The process of age estimation involves using different biometric attributes to determine a person's age. The human face is particularly useful in this regard as it provides valuable biological information that enables age estimation through the observation of facial features. Various factors, such as gender, genes, environment, and lifestyle, influence the diversity in facial appearance and the way individuals age across different age groups [1, 2]. Consequently, age estimation of facial images has gained importance in areas like human-computer interaction, identity verification, personalized information services, and more [3]. Different facial features such as wrinkles, freckles, age spots, hair color, face shape, facial hair, and skin texture are used to estimate a person's age [3, 4]. Various methods have been developed to estimate facial age, using image representation techniques like Active Appearance Model (AAM), Active Shape Models (ASM), Aging Pattern Subspace Model (AGES), age manifold-based models, appearance models, and hybrid models, collectively known as Anthropometric models. The extraction of facial features is crucial in age estimation, as it focuses on capturing the essential and significant characteristics [5].
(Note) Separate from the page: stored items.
/-- One component of the blend (R220). -/
def blendPart (a b t u : Nat) : Nat := min 255 ((t * a + u * b + 8) / 16)

def colourMap2 (f : Nat → Nat → Nat) (x y : Nat) : Nat :=
  f (x / 65536 % 256) (y / 65536 % 256) * 65536 + f (x / 256 % 256) (y / 256 % 256) * 256 + f (x % 256) (y % 256)

/-- The composed colour of a pixel (R217, R220). -/
def LineSrc.compose (q : LineSrc) (l : List Sprite) (sx : Nat) : Nat :=
  let cs := q.cands l sx
  let back := q.pal (q.at 0xF622 sx) sx
  match topCand cs with
  | none => back
  | some t =>
    let second := match topCand (cs.filter (· != t)) with
      | some u => (u.layer, u.colour)
      | none => (9, back)
    if (q.at 0xF60B sx).testBit t.layer ∧ (q.at 0xF60C sx).testBit second.1 ∧ q.blendOpen sx then
      let al := q.at 0xF620 sx
      colourMap2 (blendPart (min 16 (field al 0 5)) (min 16 (field al 8 5))) t.colour second.2
    else t.colour

/-! ### Suppression and clocks (R195 to R197, R221) -/

/-- The place of a layer in the tie order. -/
def tieRank (layer : Nat) : Nat := tieOrder.findIdx (· == layer)

def LineSrc.lowDepth (q : LineSrc) (n sx : Nat) : Nat := if n < 6 then min (q.depth n 0 sx) (q.depth n 1 sx) else q.depth n 0 sx
def LineSrc.highDepth (q : LineSrc) (n sx : Nat) : Nat :=
  if n < 6 then max (q.depth n 0 sx) (q.depth n 1 sx)
  else if n = 6 then max (max (q.depth 6 0 sx) (q.depth 6 1 sx)) (max (q.depth 6 2 sx) (q.depth 6 3 sx))
  else q.depth n 0 sx

/-- Every tile the line touches on a plane is opaque. -/
def LineSrc.planeOpaque (q : LineSrc) (p : Nat) : Bool :=
  q.planeOn p && (List.range q.width).all (fun sx => q.tileOpaque p sx (q.mapEntry p sx).1)

/-- A layer covers at a pixel in one of the forms of R195; `po` tells the planes that are opaque over the line. -/
def LineSrc.opaqueAt (q : LineSrc) (po : List Bool) (n sx : Nat) : Bool :=
  if n < 6 then po.getD n false
  else if n = 7 then (q.bitmapAt sx).isSome && decide (2 ≤ q.bitmapFmt)
  else if n = 8 then (q.movieAt sx).isSome
  else false

/-- Layer `y` covers layer `n` at a pixel (R221). -/
def LineSrc.covers (q : LineSrc) (po : List Bool) (y n sx : Nat) : Bool :=
  y != n && q.opaqueAt po y sx && q.winOpen y sx && !((q.at 0xF60B sx).testBit y && q.blendOpen sx)
    && decide (q.highDepth n sx < q.lowDepth y sx ∨ q.highDepth n sx = q.lowDepth y sx ∧ tieRank y < tieRank n)

/-- A layer is suppressed on the line (R195). -/
def LineSrc.suppressed (q : LineSrc) (po : List Bool) (n : Nat) : Bool :=
  (List.range q.width).all (fun sx => tieOrder.any (fun y => q.covers po y n sx))

/-- Charged words the line fetches (R197). -/
def LineSrc.fetched (q : LineSrc) (l : List Sprite) : Nat :=
  let po := (List.range 6).map q.planeOpaque
  let of := fun n c => if c = 0 ∨ q.suppressed po n then 0 else c
  ((List.range 6).map (fun p => of p (q.planeCharge p))).sum + of 7 q.bitmapCharge + of 8 q.movieCharge
    + of 6 (l.map Sprite.charge).sum

/-- Words the evaluation port reads (R197). -/
def LineSrc.evaluated (q : LineSrc) : Nat :=
  (if q.spritesOn then (if q.ses.grand then 512 else 128) else 0)
    + 64 * ((List.range 6).filter (fun p => q.planeOn p && (q.ctl (plnAddr p 0)).testBit 11)).length

/-- Line-engine clocks of the line (R197). -/
def LineSrc.clocks (q : LineSrc) (l : List Sprite) : Nat :=
  max ((q.width + 3) / 4) (max ((q.fetched l + 31) / 32) ((q.evaluated + 31) / 32)) + 8

/-! ### The line on the machine -/

/-- The source of a line: V words undone to the fetch instant (R203, R204). -/
def State.lineSrc (s : State) (c : CtxNo) (x : Session) (f l : Nat) : LineSrc :=
  { ses := x, frame := f, line := l
    v := fun bank a => (x.vOld bank a (x.fetchCycle f l) (s.peek c (vPage bank a) (a % 2048))).toNat }

/-- The overflow flags of a line (R188, R193, R194). -/
def Session.overflow (line : Nat) (lineOvf fetchOvf : Bool) (x : Session) : Session :=
  if !lineOvf && !fetchOvf then x
  else
    let y := if x.ioN 0xF404 = 0 then x.setIo 0xF405 (0x8000 + line % 1024) else x
    y.orIo 0xF404 (b2n lineOvf + 2 * b2n fetchOvf)

/-- The line after a rendered one: the next active line, or line 0 of the next frame. -/
def Session.nextLine (x : Session) (f l : Nat) : Nat × Nat := if l + 1 < x.timingOf f 3 then (f, l + 1) else (f + 1, 0)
Age estimation is a difficult task due to various factors such as the variation in facial appearance among individuals of the same age and the influence of genes and living conditions on the aging process [6, 7]. Additionally, the slow progression of aging results in subtle differences in facial appearance between adjacent ages, making them hard to perceive. To extract important features in facial image estimation, a range of techniques such as Gabor filters, Linear Discriminant Analysis (LDA) [8], Local Binary Patterns (LBP) [9], Local Directional Patterns (LDP), Local Tertiary Patterns (LTP), Gray-level co-occurrence matrix (GLCM), especially flexible patch (SFP), and Biologically Inspired Features (BIFs) are employed [10, 11]. Age estimation face databases are typically small, due to the challenge of collecting face images with accurate age labels [12-14]. This leads to a common problem of overfitting among existing age estimation algorithms [15].

In recent years, researchers have been working on various methods to enhance the recognition of attributes in facial images. In the past, age estimation and gender classification in face images were achieved by utilizing specifically created feature vectors and statistical or machine learning models. Nevertheless, these tailored features have demonstrated inadequate performance when tested on benchmark datasets containing unrestricted images [16, 17]. Consequently, researchers have shifted their focus towards employing Convolutional Neural Network (CNN) based deep learning architectures for age and gender prediction. These architectures can automatically extract features from the input images [18]. Various methods have been proposed for these tasks. The current research on soft ranking encoder methods has achieved commendable results, but the model is susceptible to overfitting problems. To address these limitations, CNNs have been developed and have shown promising performance in various aspects of face-related analysis such as face alignment [19], face recognition, face verification, age estimation, and gender classification. Deep learning and CNN have proven to be efficient in predicting the age label based on facial images [20].

The modified distance-based regressed CNN model is a substantial achievement in facial age estimation because of various innovative factors incorporated into it. Unlike the conventional approach, such a method fuses CNN architecture and distance-based regression techniques. This model uses these approaches together to identify and learn to analyze hierarchical information in facial images, so it can generate results better. Further, the model has a preprocessing part before it which includes background subtraction and noise removal, displays better quality of the input data therefore it will likely improve the whole result. In addition, the model incorporates an entropy-based attention mechanism that makes it even more intelligent by allowing it to proactively highlight the significant regions of the face for the process of age estimation to work efficiently.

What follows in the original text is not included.